Cells may enter a period of rest known as interkinesis or interphase II. No DNA replication occurs during this stage.
Meiosis II
Meiosis II is the second part of the meiotic process. Much of the process is similar to mitosis. The end result is production of four haploid cells (23 chromosomes, 1N in humans) from the two haploid cells (23 chromosomes, 1N * each of the chromosomes consisting of two sister chromatids) produced in meiosis I.
Prophase II takes an inversely proportional time compared to telophase I. In this prophase we see the disappearance of the nucleoli and the nuclear envelope again as well as the shortening and thickening of the chromatids. Centrioles move to the polar regions and arrange spindle fibers for the second meiotic division.

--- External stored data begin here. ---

theorem word_add : x + y = BitVec.ofNat 32 (x.toNat + y.toNat) := by simp [BitVec.ofNat_add]
theorem word_sub : x - y = BitVec.ofInt 32 (x.toInt - y.toInt) := 
  BitVec.eq_of_toInt_eq (by simp [BitVec.toInt_sub])
theorem word_mul : x * y = BitVec.ofNat 32 (x.toNat * y.toNat) := by simp [BitVec.ofNat_mul]
theorem word_shiftLeft : x <<< n = BitVec.ofNat 32 (x.toNat * 2 ^ n) :=
  BitVec.eq_of_toNat_eq (by simp [Nat.shiftLeft_eq])
theorem word_shiftRight : x >>> n = BitVec.ofNat 32 (x.toNat / 2 ^ n) := by
  have h : x.toNat / 2 ^ n < 2 ^ 32 := Nat.lt_of_le_of_lt (Nat.div_le_self _ _) x.isLt
  refine BitVec.eq_of_toNat_eq ?_
  rw [BitVec.toNat_ofNat, Nat.mod_eq_of_lt h, BitVec.toNat_ushiftRight, Nat.shiftRight_eq_div_pow]
theorem sshiftRight_eq_ofInt {w : Nat} (x : BitVec w) : x.sshiftRight n = BitVec.ofInt w (x.toInt / 2 ^ n) := by
  simp [BitVec.sshiftRight_eq, Int.shiftRight_eq_div_pow]
theorem word_addImm (imm : BitVec 16) : x + imm.signExtend 32 = BitVec.ofInt 32 (x.toInt + imm.toInt) := by
  simp [BitVec.ofInt_add, BitVec.signExtend]
theorem word_lui (imm : BitVec 16) : imm ++ (0#16) = BitVec.ofNat 32 (imm.toNat * 65536) := by
  have := imm.isLt
  refine BitVec.eq_of_toNat_eq ?_
  rw [BitVec.toNat_append, BitVec.toNat_ofNat, Nat.shiftLeft_eq, BitVec.toNat_ofNat,
    Nat.mod_eq_of_lt (a := imm.toNat * 65536) (by omega)]
  exact Nat.or_zero _
theorem word_slt : wordOf (x.slt y) = if decide (x.toInt < y.toInt) = true then 1 else 0 := rfl
theorem ofInt_min {w : Nat} (x y : BitVec w) : (if y.slt x then y else x) = BitVec.ofInt w (min x.toInt y.toInt) := by
  by_cases h : y.toInt < x.toInt
  · simp [BitVec.slt_eq_decide, h, Int.min_eq_right (Int.le_of_lt h)]
  · simp [BitVec.slt_eq_decide, h, Int.min_eq_left (Int.not_lt.mp h)]
theorem ofInt_max {w : Nat} (x y : BitVec w) : (if x.slt y then y else x) = BitVec.ofInt w (max x.toInt y.toInt) := by
  by_cases h : x.toInt < y.toInt
  · simp [BitVec.slt_eq_decide, h, Int.max_eq_right (Int.le_of_lt h)]
  · simp [BitVec.slt_eq_decide, h, Int.max_eq_left (Int.not_lt.mp h)]

end

/-! ### Lanes -/

section
variable {α β γ : Type}

theorem map_byLane (f : α → β) (g : Nat → α) : (byLane g).map f = byLane fun i => f (g i) := by simp [byLane]
theorem lanes2_byLane (f : α → β → γ) (g : Nat → α) (h : Nat → β) :
    lanes2 f (byLane g) (byLane h) = byLane fun i => f (g i) (h i) := by
  simp [lanes2, byLane, List.zip_map']
theorem byLane_const (x : α) : List.replicate 16 x = byLane fun _ => x := rfl

end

In metaphase II, the centromeres contain two kinetochores, that attach to spindle fibers from the centrosomes (centrioles) at each pole. The new equatorial metaphase plate is rotated by 90 degrees when compared to meiosis I, perpendicular to the previous plate.
This is followed by anaphase II, where the centromeres are cleaved, allowing microtubules attached to the kinetochores to pull the sister chromatids apart. The sister chromatids by convention are now called sister chromosomes as they move toward opposing poles.
The process ends with telophase II, which is similar to telophase I, and is marked by uncoiling and lengthening of the chromosomes and the disappearance of the spindle. Nuclear envelopes reform and cleavage or cell wall formation eventually produces a total of four daughter cells, each with a haploid set of chromosomes. Meiosis is now complete.
For simple unicellular organisms such as the amoeba, one cell division is equivalent to reproduction-- an entire new organism is created. On a larger scale, mitotic cell division can create progeny from multicellular organisms, such as plants that grow from cuttings. Cell division also enables sexually reproducing organisms to develop from the one-celled zygote, which itself was produced by cell division from gametes. And after growth, cell division allows for continual renewal and repair of the organism. A human being's body experiences about 10,000 trillion cell divisions in a lifetime.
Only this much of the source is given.